Task objective:
Go through the entries below and print, exactly, the lines starting at the one with "def prefixedRow38 : Vector" and ending at the one with "def prefixedRow90 : Vector", keeping both ends and no others.

Information:

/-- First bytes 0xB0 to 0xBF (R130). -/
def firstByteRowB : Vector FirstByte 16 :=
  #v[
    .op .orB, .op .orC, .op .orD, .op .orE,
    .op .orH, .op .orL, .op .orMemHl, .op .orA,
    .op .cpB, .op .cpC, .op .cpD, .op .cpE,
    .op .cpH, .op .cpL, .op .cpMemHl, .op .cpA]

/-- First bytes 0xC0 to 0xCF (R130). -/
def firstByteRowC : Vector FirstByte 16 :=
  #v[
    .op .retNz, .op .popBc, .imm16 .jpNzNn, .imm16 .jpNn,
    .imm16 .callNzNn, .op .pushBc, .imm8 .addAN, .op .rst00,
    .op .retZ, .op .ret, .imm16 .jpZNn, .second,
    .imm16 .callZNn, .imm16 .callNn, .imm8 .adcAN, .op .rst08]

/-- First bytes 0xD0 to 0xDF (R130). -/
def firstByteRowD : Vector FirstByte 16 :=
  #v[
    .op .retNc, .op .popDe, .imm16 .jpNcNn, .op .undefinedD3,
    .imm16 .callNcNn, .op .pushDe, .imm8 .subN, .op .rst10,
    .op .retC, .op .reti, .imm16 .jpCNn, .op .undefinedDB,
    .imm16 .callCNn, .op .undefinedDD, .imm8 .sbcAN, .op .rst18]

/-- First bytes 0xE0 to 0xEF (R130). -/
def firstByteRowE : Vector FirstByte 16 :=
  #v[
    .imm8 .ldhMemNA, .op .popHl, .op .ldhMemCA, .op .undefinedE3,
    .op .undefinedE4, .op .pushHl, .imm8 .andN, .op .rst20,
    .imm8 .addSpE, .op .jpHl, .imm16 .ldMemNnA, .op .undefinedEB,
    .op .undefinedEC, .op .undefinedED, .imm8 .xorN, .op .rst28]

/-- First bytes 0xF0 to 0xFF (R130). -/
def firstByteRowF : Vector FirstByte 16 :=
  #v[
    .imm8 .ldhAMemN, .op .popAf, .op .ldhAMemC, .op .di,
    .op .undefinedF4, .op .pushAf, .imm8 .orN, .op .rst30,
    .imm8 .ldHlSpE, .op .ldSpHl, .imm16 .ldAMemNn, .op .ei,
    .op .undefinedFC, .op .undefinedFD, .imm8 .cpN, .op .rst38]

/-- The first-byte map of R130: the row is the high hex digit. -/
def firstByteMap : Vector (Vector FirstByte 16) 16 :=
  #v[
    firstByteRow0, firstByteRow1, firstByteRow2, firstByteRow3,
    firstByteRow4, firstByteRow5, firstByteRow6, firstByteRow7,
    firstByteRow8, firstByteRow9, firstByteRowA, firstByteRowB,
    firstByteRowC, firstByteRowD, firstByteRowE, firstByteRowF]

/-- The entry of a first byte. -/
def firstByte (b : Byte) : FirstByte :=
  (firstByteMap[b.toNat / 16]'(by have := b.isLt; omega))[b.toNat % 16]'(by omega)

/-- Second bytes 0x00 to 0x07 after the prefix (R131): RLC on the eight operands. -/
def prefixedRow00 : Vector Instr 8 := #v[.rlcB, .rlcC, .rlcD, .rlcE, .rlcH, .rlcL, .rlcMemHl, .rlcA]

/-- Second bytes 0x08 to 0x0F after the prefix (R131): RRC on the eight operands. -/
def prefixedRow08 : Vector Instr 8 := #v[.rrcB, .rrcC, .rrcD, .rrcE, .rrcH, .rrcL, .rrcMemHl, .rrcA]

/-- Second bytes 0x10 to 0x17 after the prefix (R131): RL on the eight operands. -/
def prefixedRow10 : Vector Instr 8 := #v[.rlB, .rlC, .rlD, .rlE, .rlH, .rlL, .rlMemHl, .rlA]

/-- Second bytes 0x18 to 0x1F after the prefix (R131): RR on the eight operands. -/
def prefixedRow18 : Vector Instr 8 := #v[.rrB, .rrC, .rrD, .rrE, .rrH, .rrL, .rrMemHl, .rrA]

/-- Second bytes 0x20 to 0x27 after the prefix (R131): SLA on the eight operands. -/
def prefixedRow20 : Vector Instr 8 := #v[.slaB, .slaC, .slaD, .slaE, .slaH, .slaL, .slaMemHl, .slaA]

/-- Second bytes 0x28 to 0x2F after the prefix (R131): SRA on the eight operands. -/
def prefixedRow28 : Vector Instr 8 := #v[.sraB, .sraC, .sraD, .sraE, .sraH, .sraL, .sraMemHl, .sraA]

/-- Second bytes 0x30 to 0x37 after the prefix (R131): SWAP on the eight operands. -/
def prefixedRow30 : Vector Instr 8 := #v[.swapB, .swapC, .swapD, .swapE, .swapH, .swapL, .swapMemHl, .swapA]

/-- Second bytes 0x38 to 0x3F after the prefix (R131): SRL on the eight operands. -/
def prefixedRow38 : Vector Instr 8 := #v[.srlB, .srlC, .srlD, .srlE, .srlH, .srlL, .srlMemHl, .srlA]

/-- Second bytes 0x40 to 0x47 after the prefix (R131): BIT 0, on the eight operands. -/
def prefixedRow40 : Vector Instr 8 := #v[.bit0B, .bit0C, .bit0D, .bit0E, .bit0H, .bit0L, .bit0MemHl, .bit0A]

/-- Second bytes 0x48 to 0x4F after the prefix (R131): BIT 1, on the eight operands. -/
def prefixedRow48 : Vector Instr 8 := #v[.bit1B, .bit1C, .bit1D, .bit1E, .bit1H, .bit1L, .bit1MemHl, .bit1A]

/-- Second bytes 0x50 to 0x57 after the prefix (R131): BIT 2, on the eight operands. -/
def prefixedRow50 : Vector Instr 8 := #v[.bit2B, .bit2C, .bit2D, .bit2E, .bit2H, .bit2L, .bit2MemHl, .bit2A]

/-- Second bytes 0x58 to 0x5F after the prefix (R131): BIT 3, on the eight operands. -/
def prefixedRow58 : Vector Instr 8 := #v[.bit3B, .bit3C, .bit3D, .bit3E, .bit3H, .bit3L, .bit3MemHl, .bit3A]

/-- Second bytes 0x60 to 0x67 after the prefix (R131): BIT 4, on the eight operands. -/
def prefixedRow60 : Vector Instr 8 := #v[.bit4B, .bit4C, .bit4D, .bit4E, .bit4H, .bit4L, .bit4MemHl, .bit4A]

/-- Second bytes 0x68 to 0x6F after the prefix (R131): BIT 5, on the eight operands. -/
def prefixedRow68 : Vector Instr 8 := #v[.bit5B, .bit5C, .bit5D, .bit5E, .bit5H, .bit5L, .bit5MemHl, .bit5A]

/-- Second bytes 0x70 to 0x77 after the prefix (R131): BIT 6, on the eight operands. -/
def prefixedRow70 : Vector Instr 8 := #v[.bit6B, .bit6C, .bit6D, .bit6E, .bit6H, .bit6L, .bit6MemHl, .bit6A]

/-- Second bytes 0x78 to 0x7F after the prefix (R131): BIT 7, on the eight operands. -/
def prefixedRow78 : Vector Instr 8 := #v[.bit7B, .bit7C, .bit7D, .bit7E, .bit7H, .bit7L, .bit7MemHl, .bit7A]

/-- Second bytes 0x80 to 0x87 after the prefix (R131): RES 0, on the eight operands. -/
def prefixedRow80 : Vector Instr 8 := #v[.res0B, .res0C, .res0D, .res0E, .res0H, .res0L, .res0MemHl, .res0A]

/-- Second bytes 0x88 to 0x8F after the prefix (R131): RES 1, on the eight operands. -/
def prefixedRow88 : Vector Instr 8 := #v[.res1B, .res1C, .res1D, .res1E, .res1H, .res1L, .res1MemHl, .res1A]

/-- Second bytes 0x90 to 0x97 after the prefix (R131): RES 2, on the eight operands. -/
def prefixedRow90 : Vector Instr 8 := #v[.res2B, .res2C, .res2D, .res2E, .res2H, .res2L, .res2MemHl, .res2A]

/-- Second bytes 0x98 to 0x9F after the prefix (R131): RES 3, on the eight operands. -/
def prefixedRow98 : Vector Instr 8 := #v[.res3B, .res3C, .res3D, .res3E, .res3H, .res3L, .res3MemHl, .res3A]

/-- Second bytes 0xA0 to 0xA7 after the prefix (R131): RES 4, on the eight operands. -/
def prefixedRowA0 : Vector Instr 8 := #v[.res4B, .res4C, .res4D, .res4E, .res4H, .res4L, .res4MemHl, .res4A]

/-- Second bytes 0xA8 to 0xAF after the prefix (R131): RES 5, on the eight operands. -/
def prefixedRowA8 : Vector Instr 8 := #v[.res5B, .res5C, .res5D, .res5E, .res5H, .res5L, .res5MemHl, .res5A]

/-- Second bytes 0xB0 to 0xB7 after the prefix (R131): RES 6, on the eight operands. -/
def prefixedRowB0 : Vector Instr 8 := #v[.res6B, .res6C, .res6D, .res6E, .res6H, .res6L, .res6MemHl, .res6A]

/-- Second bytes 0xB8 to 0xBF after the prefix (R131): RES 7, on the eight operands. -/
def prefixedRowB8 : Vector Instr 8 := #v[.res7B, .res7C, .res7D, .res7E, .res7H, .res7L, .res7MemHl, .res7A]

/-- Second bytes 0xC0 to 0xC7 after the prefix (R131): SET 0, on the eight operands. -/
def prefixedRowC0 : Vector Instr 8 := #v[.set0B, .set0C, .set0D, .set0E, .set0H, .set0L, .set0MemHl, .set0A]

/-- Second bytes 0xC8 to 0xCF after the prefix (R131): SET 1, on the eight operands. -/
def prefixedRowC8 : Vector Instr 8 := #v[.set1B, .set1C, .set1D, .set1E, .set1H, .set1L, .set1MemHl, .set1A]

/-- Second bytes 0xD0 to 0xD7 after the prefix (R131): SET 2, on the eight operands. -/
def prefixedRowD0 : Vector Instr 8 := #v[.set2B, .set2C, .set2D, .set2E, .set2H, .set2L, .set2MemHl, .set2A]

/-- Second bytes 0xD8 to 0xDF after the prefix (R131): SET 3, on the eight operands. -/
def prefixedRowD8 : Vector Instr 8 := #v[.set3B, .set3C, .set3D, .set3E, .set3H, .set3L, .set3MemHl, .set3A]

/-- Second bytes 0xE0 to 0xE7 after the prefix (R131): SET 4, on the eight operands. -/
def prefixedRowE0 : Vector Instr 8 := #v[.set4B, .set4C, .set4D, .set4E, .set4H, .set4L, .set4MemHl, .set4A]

Answer to the exercise:
def prefixedRow38 : Vector Instr 8 := #v[.srlB, .srlC, .srlD, .srlE, .srlH, .srlL, .srlMemHl, .srlA]

/-- Second bytes 0x40 to 0x47 after the prefix (R131): BIT 0, on the eight operands. -/
def prefixedRow40 : Vector Instr 8 := #v[.bit0B, .bit0C, .bit0D, .bit0E, .bit0H, .bit0L, .bit0MemHl, .bit0A]

/-- Second bytes 0x48 to 0x4F after the prefix (R131): BIT 1, on the eight operands. -/
def prefixedRow48 : Vector Instr 8 := #v[.bit1B, .bit1C, .bit1D, .bit1E, .bit1H, .bit1L, .bit1MemHl, .bit1A]

/-- Second bytes 0x50 to 0x57 after the prefix (R131): BIT 2, on the eight operands. -/
def prefixedRow50 : Vector Instr 8 := #v[.bit2B, .bit2C, .bit2D, .bit2E, .bit2H, .bit2L, .bit2MemHl, .bit2A]

/-- Second bytes 0x58 to 0x5F after the prefix (R131): BIT 3, on the eight operands. -/
def prefixedRow58 : Vector Instr 8 := #v[.bit3B, .bit3C, .bit3D, .bit3E, .bit3H, .bit3L, .bit3MemHl, .bit3A]

/-- Second bytes 0x60 to 0x67 after the prefix (R131): BIT 4, on the eight operands. -/
def prefixedRow60 : Vector Instr 8 := #v[.bit4B, .bit4C, .bit4D, .bit4E, .bit4H, .bit4L, .bit4MemHl, .bit4A]

/-- Second bytes 0x68 to 0x6F after the prefix (R131): BIT 5, on the eight operands. -/
def prefixedRow68 : Vector Instr 8 := #v[.bit5B, .bit5C, .bit5D, .bit5E, .bit5H, .bit5L, .bit5MemHl, .bit5A]

/-- Second bytes 0x70 to 0x77 after the prefix (R131): BIT 6, on the eight operands. -/
def prefixedRow70 : Vector Instr 8 := #v[.bit6B, .bit6C, .bit6D, .bit6E, .bit6H, .bit6L, .bit6MemHl, .bit6A]

/-- Second bytes 0x78 to 0x7F after the prefix (R131): BIT 7, on the eight operands. -/
def prefixedRow78 : Vector Instr 8 := #v[.bit7B, .bit7C, .bit7D, .bit7E, .bit7H, .bit7L, .bit7MemHl, .bit7A]

/-- Second bytes 0x80 to 0x87 after the prefix (R131): RES 0, on the eight operands. -/
def prefixedRow80 : Vector Instr 8 := #v[.res0B, .res0C, .res0D, .res0E, .res0H, .res0L, .res0MemHl, .res0A]

/-- Second bytes 0x88 to 0x8F after the prefix (R131): RES 1, on the eight operands. -/
def prefixedRow88 : Vector Instr 8 := #v[.res1B, .res1C, .res1D, .res1E, .res1H, .res1L, .res1MemHl, .res1A]

/-- Second bytes 0x90 to 0x97 after the prefix (R131): RES 2, on the eight operands. -/
def prefixedRow90 : Vector Instr 8 := #v[.res2B, .res2C, .res2D, .res2E, .res2H, .res2L, .res2MemHl, .res2A]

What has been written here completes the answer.